• Action item:
What are the lines of the listing below, word for word, from the first down to the one that contains "and writing a"?

_ _ _ _ _ _ _

-- ==== Sys2Proof/Machine/Ops.lean ====
section
/-! DEFINITION. The named operations on the registers, the wavetable and the host's interface: reading
and writing a register by name, the register map, the wavetable memory, raising a fault, and the host's
three actions up to decoding (20_memory.md, 60_exceptions.md). -/

namespace Sys2Proof.Machine

/-- The value of a `Num` register. -/
def Voice.num {ν : Type} (v : Voice ν) : NumReg → ν
  | .dt => v.dt
  | .sr => v.sr
  | .ampCv => v.ampCv
  | .a0 => v.a0
  | .a1 => v.a1
  | .gateV k => v.gateV.get k
  | .pitch k => v.pitch.get k
  | .fabs k => v.fabs.get k
  | .pw k => v.pw.get k
  | .pwmAmt k => v.pwmAmt.get k
  | .pwmCv k => v.pwmCv.get k
  | .att k => v.att.get k
  | .dec k => v.dec.get k
  | .sus k => v.sus.get k
  | .rel k => v.rel.get k
  | .cut k => v.cut.get k
  | .cutCv k => v.cutCv.get k
  | .level i => v.level.get i
  | .hcv i => v.hcv.get i
  | .ph j => v.ph.get j
  | .slotF i => v.slotF.get i
  | .slotA i => v.slotA.get i
  | .envOut k => v.envOut.get k
  | .envProg k => v.envProg.get k
  | .envRel0 k => v.envRel0.get k
  | .fltOut k => v.fltOut.get k
  | .freq k => v.freq.get k
  | .cutoff k => v.cutoff.get k
  | .width k => v.width.get k
  | .out k => v.out.get k
  | .mix => v.mix
  | .hbOut => v.hbOut
  | .r0 => v.r0

/-- Writing a `Num` register. -/
def Voice.setNum {ν : Type} (v : Voice ν) (r : NumReg) (x : ν) : Voice ν :=
  match r with
  | .dt => { v with dt := x }
  | .sr => { v with sr := x }
  | .ampCv => { v with ampCv := x }
  | .a0 => { v with a0 := x }
  | .a1 => { v with a1 := x }
  | .gateV k => { v with gateV := v.gateV.set k x }
  | .pitch k => { v with pitch := v.pitch.set k x }
  | .fabs k => { v with fabs := v.fabs.set k x }
  | .pw k => { v with pw := v.pw.set k x }
  | .pwmAmt k => { v with pwmAmt := v.pwmAmt.set k x }
  | .pwmCv k => { v with pwmCv := v.pwmCv.set k x }
  | .att k => { v with att := v.att.set k x }
  | .dec k => { v with dec := v.dec.set k x }
  | .sus k => { v with sus := v.sus.set k x }
  | .rel k => { v with rel := v.rel.set k x }
  | .cut k => { v with cut := v.cut.set k x }
  | .cutCv k => { v with cutCv := v.cutCv.set k x }
  | .level i => { v with level := v.level.set i x }
  | .hcv i => { v with hcv := v.hcv.set i x }
  | .ph j => { v with ph := v.ph.set j x }
  | .slotF i => { v with slotF := v.slotF.set i x }
  | .slotA i => { v with slotA := v.slotA.set i x }
  | .envOut k => { v with envOut := v.envOut.set k x }
  | .envProg k => { v with envProg := v.envProg.set k x }
  | .envRel0 k => { v with envRel0 := v.envRel0.set k x }
  | .fltOut k => { v with fltOut := v.fltOut.set k x }
  | .freq k => { v with freq := v.freq.set k x }
  | .cutoff k => { v with cutoff := v.cutoff.set k x }
  | .width k => { v with width := v.width.set k x }
  | .out k => { v with out := v.out.set k x }
  | .mix => { v with mix := x }
  | .hbOut => { v with hbOut := x }
  | .r0 => { v with r0 := x }

/-- Writing `CFG0`: bits 4:0 and 15:8 are stored, the reserved bits are stored as 0 (10_state.md R28,
20_memory.md R64). -/
def Voice.setCfg0 {ν : Type} (v : Voice ν) (w : Word) : Voice ν :=
  { v with cfg0 := w &&& 0x0000FF1F }

/-- Writing `CFGC[k]`: bits 5:0 are stored, bits 31:6 are stored as 0 (10_state.md R29, 20_memory.md R64). -/
def Voice.setCfgc {ν : Type} (v : Voice ν) (k : Fin 3) (w : Word) : Voice ν :=
  { v with cfgc := v.cfgc.set k (w &&& 0x0000003F) }

/-- Writing `ENV_ST[k]`. -/
def Voice.setEnvSt {ν : Type} (v : Voice ν) (k : Fin 3) (e : EnvState) : Voice ν :=
  { v with envSt := v.envSt.set k e }

/-- Writing `ENV_GPREV[k]`. -/
def Voice.setGprev {ν : Type} (v : Voice ν) (k : Fin 3) (b : Bool) : Voice ν :=
  { v with envGprev := v.envGprev.set k b }

/-- Writing `STATUS`. -/
def Voice.setStatus {ν : Type} (v : Voice ν) (w : Word) : Voice ν :=
  { v with status := w }

/-- Writing the wavetable. -/
def Voice.setWt {ν : Type} (v : Voice ν) (m : Memory ν) : Voice ν :=
  { v with wt := m }

/-- Raising a fault: its bit of `STATUS` is set and nothing else changes (60_exceptions.md R201). This is
the hardware's only exception entry; there is no return from it (R206). -/
def Voice.raise {ν : Type} (v : Voice ν) (f : FaultBit) : Voice ν :=
  v.setStatus (setBit v.status f.bit)

/-! The wavetable memory (10_state.md R35, 20_memory.md R61; log 11). -/

/-- The value of cell `i`, if it holds one. -/
def Memory.read {ν : Type} : Memory ν → Nat → Option ν
  | [], _ => none
  | (a, x) :: m, i => if a = i then some x else Memory.read m i

/-- Writing cell `i`: the list stays in rising order of index. -/
def Memory.write {ν : Type} : Memory ν → Nat → ν → Memory ν
  | [], i, y => [(i, y)]
  | (a, x) :: m, i, y =>
    if i < a then (i, y) :: (a, x) :: m
    else if i = a then (i, y) :: m
    else (a, x) :: Memory.write m i y

/-- The canonical form: indices strictly rising, so no index twice. An unlisted cell holds no value and
every listed one holds one, so no entry equals what an unlisted index reads as. -/
abbrev Memory.wf {ν : Type} (m : Memory ν) : Prop :=
  m.Pairwise (fun a b => a.1 < b.1)

/-! The register space (20_memory.md R60, R62). -/

/-- The number of a `Num` register (20_memory.md R62). -/
def NumReg.number : NumReg → Nat
  | .dt => 0x00
  | .sr => 0x01
  | .ampCv => 0x03
  | .a0 => 0x04
  | .a1 => 0x05
  | .gateV k => 0x0C + k
  | .pitch k => 0x10 + k
  | .fabs k => 0x14 + k
  | .pw k => 0x18 + k
  | .pwmAmt k => 0x1C + k
  | .pwmCv k => 0x20 + k
  | .att k => 0x24 + k
  | .dec k => 0x28 + k
  | .sus k => 0x2C + k
  | .rel k => 0x30 + k
  | .cut k => 0x34 + k
  | .cutCv k => 0x38 + k
  | .level i => 0x40 + i
  | .hcv i => 0x48 + i
  | .ph j => 0x80 + j
  | .slotF i => 0x90 + i
  | .slotA i => 0x98 + i
  | .envOut k => 0xA4 + k
  | .envProg k => 0xA8 + k
  | .envRel0 k => 0xB0 + k
  | .fltOut k => 0xB4 + k
  | .freq k => 0xB8 + k
  | .cutoff k => 0xBC + k
  | .width k => 0xC0 + k
  | .out k => 0xC4 + k
  | .mix => 0xC8
  | .hbOut => 0xC9
  | .r0 => 0xCA

/-- The number of a register (20_memory.md R62). -/
def Reg.number : Reg → Nat
  | .num r => r.number
  | .cfg0 => 0x02
  | .cfgc k => 0x08 + k
  | .envSt k => 0xA0 + k
  | .envGprev k => 0xAC + k
  | .status => 0xCB

/-- Consecutive registers of one kind in the map: first number, how many, and their names. -/
structure MapRow where
  base : Nat
  count : Nat
  name : Fin count → Reg

/-- The register a row of the map names at a number. -/
def MapRow.find (b : MapRow) (n : Nat) : Option Reg :=
  if h : b.base ≤ n ∧ n - b.base < b.count then some (b.name ⟨n - b.base, h.2⟩) else none

/-- The address map of the register space (20_memory.md R62). -/
def registerMap : List MapRow :=
  [⟨0x00, 1, fun _ => .num .dt⟩,
   ⟨0x01, 1, fun _ => .num .sr⟩,
   ⟨0x02, 1, fun _ => .cfg0⟩,
   ⟨0x03, 1, fun _ => .num .ampCv⟩,
   ⟨0x04, 1, fun _ => .num .a0⟩,
   ⟨0x05, 1, fun _ => .num .a1⟩,
   ⟨0x08, 3, fun x => .cfgc x⟩,
   ⟨0x0C, 3, fun x => .num (.gateV x)⟩,
   ⟨0x10, 3, fun x => .num (.pitch x)⟩,
   ⟨0x14, 3, fun x => .num (.fabs x)⟩,
   ⟨0x18, 3, fun x => .num (.pw x)⟩,
   ⟨0x1C, 3, fun x => .num (.pwmAmt x)⟩,
   ⟨0x20, 3, fun x => .num (.pwmCv x)⟩,
   ⟨0x24, 3, fun x => .num (.att x)⟩,
   ⟨0x28, 3, fun x => .num (.dec x)⟩,
   ⟨0x2C, 3, fun x => .num (.sus x)⟩,
   ⟨0x30, 3, fun x => .num (.rel x)⟩,
   ⟨0x34, 3, fun x => .num (.cut x)⟩,
   ⟨0x38, 3, fun x => .num (.cutCv x)⟩] ++
  [⟨0x40, 8, fun x => .num (.level x)⟩,
   ⟨0x48, 8, fun x => .num (.hcv x)⟩,
   ⟨0x80, 11, fun x => .num (.ph x)⟩,
   ⟨0x90, 8, fun x => .num (.slotF x)⟩,
   ⟨0x98, 8, fun x => .num (.slotA x)⟩,
   ⟨0xA0, 3, fun x => .envSt x⟩,
   ⟨0xA4, 3, fun x => .num (.envOut x)⟩,
   ⟨0xA8, 3, fun x => .num (.envProg x)⟩,
   ⟨0xAC, 3, fun x => .envGprev x⟩,
   ⟨0xB0, 3, fun x => .num (.envRel0 x)⟩,
   ⟨0xB4, 3, fun x => .num (.fltOut x)⟩,
   ⟨0xB8, 3, fun x => .num (.freq x)⟩,
   ⟨0xBC, 3, fun x => .num (.cutoff x)⟩,
   ⟨0xC0, 3, fun x => .num (.width x)⟩,
   ⟨0xC4, 3, fun x => .num (.out x)⟩,
   ⟨0xC8, 1, fun _ => .num .mix⟩,
   ⟨0xC9, 1, fun _ => .num .hbOut⟩,
   ⟨0xCA, 1, fun _ => .num .r0⟩,
   ⟨0xCB, 1, fun _ => .status⟩]

/-- The register a number names; `none` for an unmapped number (20_memory.md R62). -/
def Reg.ofNumber (n : RegNum) : Option Reg :=
  registerMap.findSome? (fun b => b.find n.toNat)

/-- The `Num` registers the host may write (10_state.md R24, R27; 20_memory.md R62, access RW). -/
def NumReg.isInput : NumReg → Bool
  | .dt => true
  | .sr => true
  | .ampCv => true
  | .a0 => true
  | .a1 => true
  | .gateV _ => true
  | .pitch _ => true
  | .fabs _ => true
  | .pw _ => true
  | .pwmAmt _ => true
  | .pwmCv _ => true
  | .att _ => true
  | .dec _ => true
  | .sus _ => true
  | .rel _ => true
  | .cut _ => true
  | .cutCv _ => true
  | .level _ => true
  | .hcv _ => true
  | .ph _ => false
  | .slotF _ => false
  | .slotA _ => false
  | .envOut _ => false
  | .envProg _ => false
  | .envRel0 _ => false
  | .fltOut _ => false
  | .freq _ => false
  | .cutoff _ => false
  | .width _ => false
  | .out _ => false
  | .mix => false
  | .hbOut => false
  | .r0 => false

/-- The coding of the envelope states (10_state.md R30). -/
def EnvState.code : EnvState → Word
  | .idle => 0
  | .attack => 1
  | .decay => 2
  | .sustain => 3
  | .release => 4

/-- A register as the 32-bit word the host reads: a `Num` is its binary32 word, a `U32` the unsigned
integer, an `Enum` or `Bool` the unsigned integer of its value (20_memory.md R63). -/
def Voice.word (v : Voice NumWord) : Reg → Word
  | .num r => v.num r
  | .cfg0 => v.cfg0
  | .cfgc k => v.cfgc.get k
  | .envSt k => (v.envSt.get k).code
  | .envGprev k => if v.envGprev.get k then 1 else 0
  | .status => v.status

/-! From a computation of the block to an outcome of the machine. -/

/-- A step that ends in the given block state; everything of the host's side is kept. -/
def State.withVoice (s : State) (v : Voice NumWord) : State := { s with voice := v }

/-- The outcome of a command: the computed block state, or the stop. A NaN operand or result is refused
(00_scope.md R13; log 12); a cell without a value is the model's fault (log 11). -/
def finish (s : State) : Calc (Voice NumWord) → Host.Outcome State Fault Refusal
  | .ok v => .next (s.withVoice v)
  | .error .nan => .refused .nanOperation
  | .error .noValue => .fault .emptyCell

/-- Raising a fault in the machine (60_exceptions.md R201). -/
def raiseFault (f : FaultBit) (s : State) : Host.Outcome State Fault Refusal :=
  .next (s.withVoice (s.voice.raise f))

/-! The host's actions (20_memory.md R64, R65; 00_scope.md R9). -/

/-- `WriteReg(n, w)` (20_memory.md R64). A NaN or infinite word to a `Num` register the host may write is
refused (00_scope.md R13; log 13). Nothing is returned. -/
def hostWrite (n : RegNum) (w : Word) (s : State) : Host.Outcome State Fault Refusal :=
  match Reg.ofNumber n with
  | some .cfg0 => .next (s.withVoice (s.voice.setCfg0 w))
  | some (.cfgc k) => .next (s.withVoice (s.voice.setCfgc k w))
  | some (.num r) =>
    if r.isInput then
      if F32.isFinite w then .next (s.withVoice (s.voice.setNum r w))
      else .refused .nonFiniteWrite
    else raiseFault .reg s
  | some (.envSt _) => raiseFault .reg s
  | some (.envGprev _) => raiseFault .reg s
  | some .status => raiseFault .reg s
  | none => raiseFault .reg s

/-- `ReadReg(n)`: a mapped register's word is returned and no register changes; an unmapped number raises
`F_REG` and 0 is returned (20_memory.md R65). -/
def hostRead (n : RegNum) (s : State) : Host.Outcome State Fault Refusal :=
  match Reg.ofNumber n with
  | some r => .next { s with reply := some (s.voice.word r) }
  | none => raiseFault .reg { s with reply := some 0 }

/-- The host's next action and the state in which it is performed: the action is taken off the list, and
nothing has been returned yet (log 8, 9). -/
def takeAction (s : State) : Option (HostAction × State) :=
  match s.pending with
  | [] => none
  | a :: rest => some (a, { s with pending := rest, reply := none })

/-- The state in which the host's next action is `Exec` of a word (log 10). -/
def State.withExec (s : State) (w : Cmd) : State :=
  { s with pending := .exec w :: s.pending }

end Sys2Proof.Machine
end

_ _ _ _ _ _ _

• Output for this exercise:
-- ==== Sys2Proof/Machine/Ops.lean ====
section
/-! DEFINITION. The named operations on the registers, the wavetable and the host's interface: reading
and writing a register by name, the register map, the wavetable memory, raising a fault, and the host's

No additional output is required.